▶ **WHAT TO WORK ON**
Nothing may be dropped. Retype the whole listing exactly.

▶ **GIVEN RECORDS**

-- Opening Marker --

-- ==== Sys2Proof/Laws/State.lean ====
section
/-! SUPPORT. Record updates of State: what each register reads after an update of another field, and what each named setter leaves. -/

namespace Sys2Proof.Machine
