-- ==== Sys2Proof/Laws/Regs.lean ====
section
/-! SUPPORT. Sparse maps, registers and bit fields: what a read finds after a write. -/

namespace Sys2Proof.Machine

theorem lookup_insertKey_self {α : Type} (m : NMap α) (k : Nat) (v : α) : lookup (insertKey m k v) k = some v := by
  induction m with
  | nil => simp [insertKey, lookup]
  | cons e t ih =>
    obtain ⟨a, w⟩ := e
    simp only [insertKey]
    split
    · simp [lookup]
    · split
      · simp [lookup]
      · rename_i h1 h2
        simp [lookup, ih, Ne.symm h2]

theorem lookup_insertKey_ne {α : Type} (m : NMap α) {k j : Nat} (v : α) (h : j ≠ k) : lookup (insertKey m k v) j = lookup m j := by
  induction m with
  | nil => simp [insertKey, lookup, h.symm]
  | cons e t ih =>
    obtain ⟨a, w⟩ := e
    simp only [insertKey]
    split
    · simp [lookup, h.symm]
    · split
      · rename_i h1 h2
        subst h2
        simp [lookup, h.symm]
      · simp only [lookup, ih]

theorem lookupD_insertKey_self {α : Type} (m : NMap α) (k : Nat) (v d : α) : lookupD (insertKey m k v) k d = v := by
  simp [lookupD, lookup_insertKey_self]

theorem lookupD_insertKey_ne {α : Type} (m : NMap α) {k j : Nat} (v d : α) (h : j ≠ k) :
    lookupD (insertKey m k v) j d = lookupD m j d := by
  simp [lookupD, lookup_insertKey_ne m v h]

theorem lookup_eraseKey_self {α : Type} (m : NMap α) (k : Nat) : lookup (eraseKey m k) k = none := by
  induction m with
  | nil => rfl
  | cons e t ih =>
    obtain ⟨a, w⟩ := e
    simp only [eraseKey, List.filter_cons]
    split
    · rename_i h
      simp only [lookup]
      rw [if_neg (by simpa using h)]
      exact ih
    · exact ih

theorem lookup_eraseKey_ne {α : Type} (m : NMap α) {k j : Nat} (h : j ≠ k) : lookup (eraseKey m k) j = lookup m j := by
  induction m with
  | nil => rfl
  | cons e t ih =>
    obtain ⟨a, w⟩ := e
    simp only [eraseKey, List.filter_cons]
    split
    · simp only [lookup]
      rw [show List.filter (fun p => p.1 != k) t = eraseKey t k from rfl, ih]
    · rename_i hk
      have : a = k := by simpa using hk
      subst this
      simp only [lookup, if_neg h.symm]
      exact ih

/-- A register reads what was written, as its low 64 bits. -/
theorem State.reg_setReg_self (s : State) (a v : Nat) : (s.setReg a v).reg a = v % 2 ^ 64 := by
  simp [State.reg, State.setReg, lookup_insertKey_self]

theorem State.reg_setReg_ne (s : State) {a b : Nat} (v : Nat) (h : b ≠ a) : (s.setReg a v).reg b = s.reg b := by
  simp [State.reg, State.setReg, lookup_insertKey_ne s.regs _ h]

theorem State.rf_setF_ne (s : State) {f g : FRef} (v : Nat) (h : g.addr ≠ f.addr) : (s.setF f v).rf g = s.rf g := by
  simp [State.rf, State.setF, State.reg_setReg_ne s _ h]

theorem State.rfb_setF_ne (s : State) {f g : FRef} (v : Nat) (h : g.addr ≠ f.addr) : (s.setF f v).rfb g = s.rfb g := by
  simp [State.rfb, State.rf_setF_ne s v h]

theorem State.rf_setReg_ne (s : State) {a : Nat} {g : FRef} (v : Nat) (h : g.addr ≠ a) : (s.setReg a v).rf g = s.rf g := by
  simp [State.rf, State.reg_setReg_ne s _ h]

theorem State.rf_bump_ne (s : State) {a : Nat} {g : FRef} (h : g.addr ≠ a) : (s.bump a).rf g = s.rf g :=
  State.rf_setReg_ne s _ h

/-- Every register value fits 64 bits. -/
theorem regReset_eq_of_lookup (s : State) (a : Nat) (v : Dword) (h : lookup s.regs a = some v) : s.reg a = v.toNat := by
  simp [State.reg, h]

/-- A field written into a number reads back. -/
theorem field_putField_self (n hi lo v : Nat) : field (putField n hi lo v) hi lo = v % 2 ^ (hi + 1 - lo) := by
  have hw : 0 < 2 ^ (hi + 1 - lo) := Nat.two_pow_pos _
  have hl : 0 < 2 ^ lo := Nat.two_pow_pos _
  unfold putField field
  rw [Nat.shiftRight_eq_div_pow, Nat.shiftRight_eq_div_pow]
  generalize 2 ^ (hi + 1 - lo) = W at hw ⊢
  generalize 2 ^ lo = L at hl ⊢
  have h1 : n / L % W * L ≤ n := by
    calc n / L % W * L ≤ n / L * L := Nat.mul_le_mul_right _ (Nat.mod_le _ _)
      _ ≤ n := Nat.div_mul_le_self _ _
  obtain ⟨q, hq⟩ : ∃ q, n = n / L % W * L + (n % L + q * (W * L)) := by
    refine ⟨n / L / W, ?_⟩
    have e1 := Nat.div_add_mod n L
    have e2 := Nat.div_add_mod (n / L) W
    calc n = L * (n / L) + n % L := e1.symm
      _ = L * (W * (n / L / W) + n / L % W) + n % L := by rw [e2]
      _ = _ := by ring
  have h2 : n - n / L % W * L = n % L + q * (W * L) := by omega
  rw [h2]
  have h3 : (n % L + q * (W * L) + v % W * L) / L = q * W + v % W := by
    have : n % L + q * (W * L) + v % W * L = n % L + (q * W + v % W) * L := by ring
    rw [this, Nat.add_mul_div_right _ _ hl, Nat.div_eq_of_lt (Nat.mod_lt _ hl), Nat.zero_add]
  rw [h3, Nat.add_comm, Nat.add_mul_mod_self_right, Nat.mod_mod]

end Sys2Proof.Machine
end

-- Closing Marker --

▶ **RESPONSE FOR THIS EXERCISE**
-- ==== Sys2Proof/Laws/State.lean ====
section
/-! SUPPORT. Record updates of State: what each register reads after an update of another field, and what each named setter leaves. -/

namespace Sys2Proof.Machine
-- ==== Sys2Proof/Laws/Regs.lean ====
section
/-! SUPPORT. Sparse maps, registers and bit fields: what a read finds after a write. -/

namespace Sys2Proof.Machine

theorem lookup_insertKey_self {α : Type} (m : NMap α) (k : Nat) (v : α) : lookup (insertKey m k v) k = some v := by
  induction m with
  | nil => simp [insertKey, lookup]
  | cons e t ih =>
    obtain ⟨a, w⟩ := e
    simp only [insertKey]
    split
    · simp [lookup]
    · split
      · simp [lookup]
      · rename_i h1 h2
        simp [lookup, ih, Ne.symm h2]

theorem lookup_insertKey_ne {α : Type} (m : NMap α) {k j : Nat} (v : α) (h : j ≠ k) : lookup (insertKey m k v) j = lookup m j := by
  induction m with
  | nil => simp [insertKey, lookup, h.symm]
  | cons e t ih =>
    obtain ⟨a, w⟩ := e
    simp only [insertKey]
    split
    · simp [lookup, h.symm]
    · split
      · rename_i h1 h2
        subst h2
        simp [lookup, h.symm]
      · simp only [lookup, ih]

theorem lookupD_insertKey_self {α : Type} (m : NMap α) (k : Nat) (v d : α) : lookupD (insertKey m k v) k d = v := by
  simp [lookupD, lookup_insertKey_self]

theorem lookupD_insertKey_ne {α : Type} (m : NMap α) {k j : Nat} (v d : α) (h : j ≠ k) :
    lookupD (insertKey m k v) j d = lookupD m j d := by
  simp [lookupD, lookup_insertKey_ne m v h]

theorem lookup_eraseKey_self {α : Type} (m : NMap α) (k : Nat) : lookup (eraseKey m k) k = none := by
  induction m with
  | nil => rfl
  | cons e t ih =>
    obtain ⟨a, w⟩ := e
    simp only [eraseKey, List.filter_cons]
    split
    · rename_i h
      simp only [lookup]
      rw [if_neg (by simpa using h)]
      exact ih
    · exact ih

theorem lookup_eraseKey_ne {α : Type} (m : NMap α) {k j : Nat} (h : j ≠ k) : lookup (eraseKey m k) j = lookup m j := by
  induction m with
  | nil => rfl
  | cons e t ih =>
    obtain ⟨a, w⟩ := e
    simp only [eraseKey, List.filter_cons]
    split
    · simp only [lookup]
      rw [show List.filter (fun p => p.1 != k) t = eraseKey t k from rfl, ih]
    · rename_i hk
      have : a = k := by simpa using hk
      subst this
      simp only [lookup, if_neg h.symm]
      exact ih

/-- A register reads what was written, as its low 64 bits. -/
theorem State.reg_setReg_self (s : State) (a v : Nat) : (s.setReg a v).reg a = v % 2 ^ 64 := by
  simp [State.reg, State.setReg, lookup_insertKey_self]

theorem State.reg_setReg_ne (s : State) {a b : Nat} (v : Nat) (h : b ≠ a) : (s.setReg a v).reg b = s.reg b := by
  simp [State.reg, State.setReg, lookup_insertKey_ne s.regs _ h]

theorem State.rf_setF_ne (s : State) {f g : FRef} (v : Nat) (h : g.addr ≠ f.addr) : (s.setF f v).rf g = s.rf g := by
  simp [State.rf, State.setF, State.reg_setReg_ne s _ h]

theorem State.rfb_setF_ne (s : State) {f g : FRef} (v : Nat) (h : g.addr ≠ f.addr) : (s.setF f v).rfb g = s.rfb g := by
  simp [State.rfb, State.rf_setF_ne s v h]

theorem State.rf_setReg_ne (s : State) {a : Nat} {g : FRef} (v : Nat) (h : g.addr ≠ a) : (s.setReg a v).rf g = s.rf g := by
  simp [State.rf, State.reg_setReg_ne s _ h]

theorem State.rf_bump_ne (s : State) {a : Nat} {g : FRef} (h : g.addr ≠ a) : (s.bump a).rf g = s.rf g :=
  State.rf_setReg_ne s _ h

/-- Every register value fits 64 bits. -/
theorem regReset_eq_of_lookup (s : State) (a : Nat) (v : Dword) (h : lookup s.regs a = some v) : s.reg a = v.toNat := by
  simp [State.reg, h]

/-- A field written into a number reads back. -/
theorem field_putField_self (n hi lo v : Nat) : field (putField n hi lo v) hi lo = v % 2 ^ (hi + 1 - lo) := by
  have hw : 0 < 2 ^ (hi + 1 - lo) := Nat.two_pow_pos _
  have hl : 0 < 2 ^ lo := Nat.two_pow_pos _
  unfold putField field
  rw [Nat.shiftRight_eq_div_pow, Nat.shiftRight_eq_div_pow]
  generalize 2 ^ (hi + 1 - lo) = W at hw ⊢
  generalize 2 ^ lo = L at hl ⊢
  have h1 : n / L % W * L ≤ n := by
    calc n / L % W * L ≤ n / L * L := Nat.mul_le_mul_right _ (Nat.mod_le _ _)
      _ ≤ n := Nat.div_mul_le_self _ _
  obtain ⟨q, hq⟩ : ∃ q, n = n / L % W * L + (n % L + q * (W * L)) := by
    refine ⟨n / L / W, ?_⟩
    have e1 := Nat.div_add_mod n L
    have e2 := Nat.div_add_mod (n / L) W
    calc n = L * (n / L) + n % L := e1.symm
      _ = L * (W * (n / L / W) + n / L % W) + n % L := by rw [e2]
      _ = _ := by ring
  have h2 : n - n / L % W * L = n % L + q * (W * L) := by omega
  rw [h2]
  have h3 : (n % L + q * (W * L) + v % W * L) / L = q * W + v % W := by
    have : n % L + q * (W * L) + v % W * L = n % L + (q * W + v % W) * L := by ring
    rw [this, Nat.add_mul_div_right _ _ hl, Nat.div_eq_of_lt (Nat.mod_lt _ hl), Nat.zero_add]
  rw [h3, Nat.add_comm, Nat.add_mul_mod_self_right, Nat.mod_mod]

end Sys2Proof.Machine
end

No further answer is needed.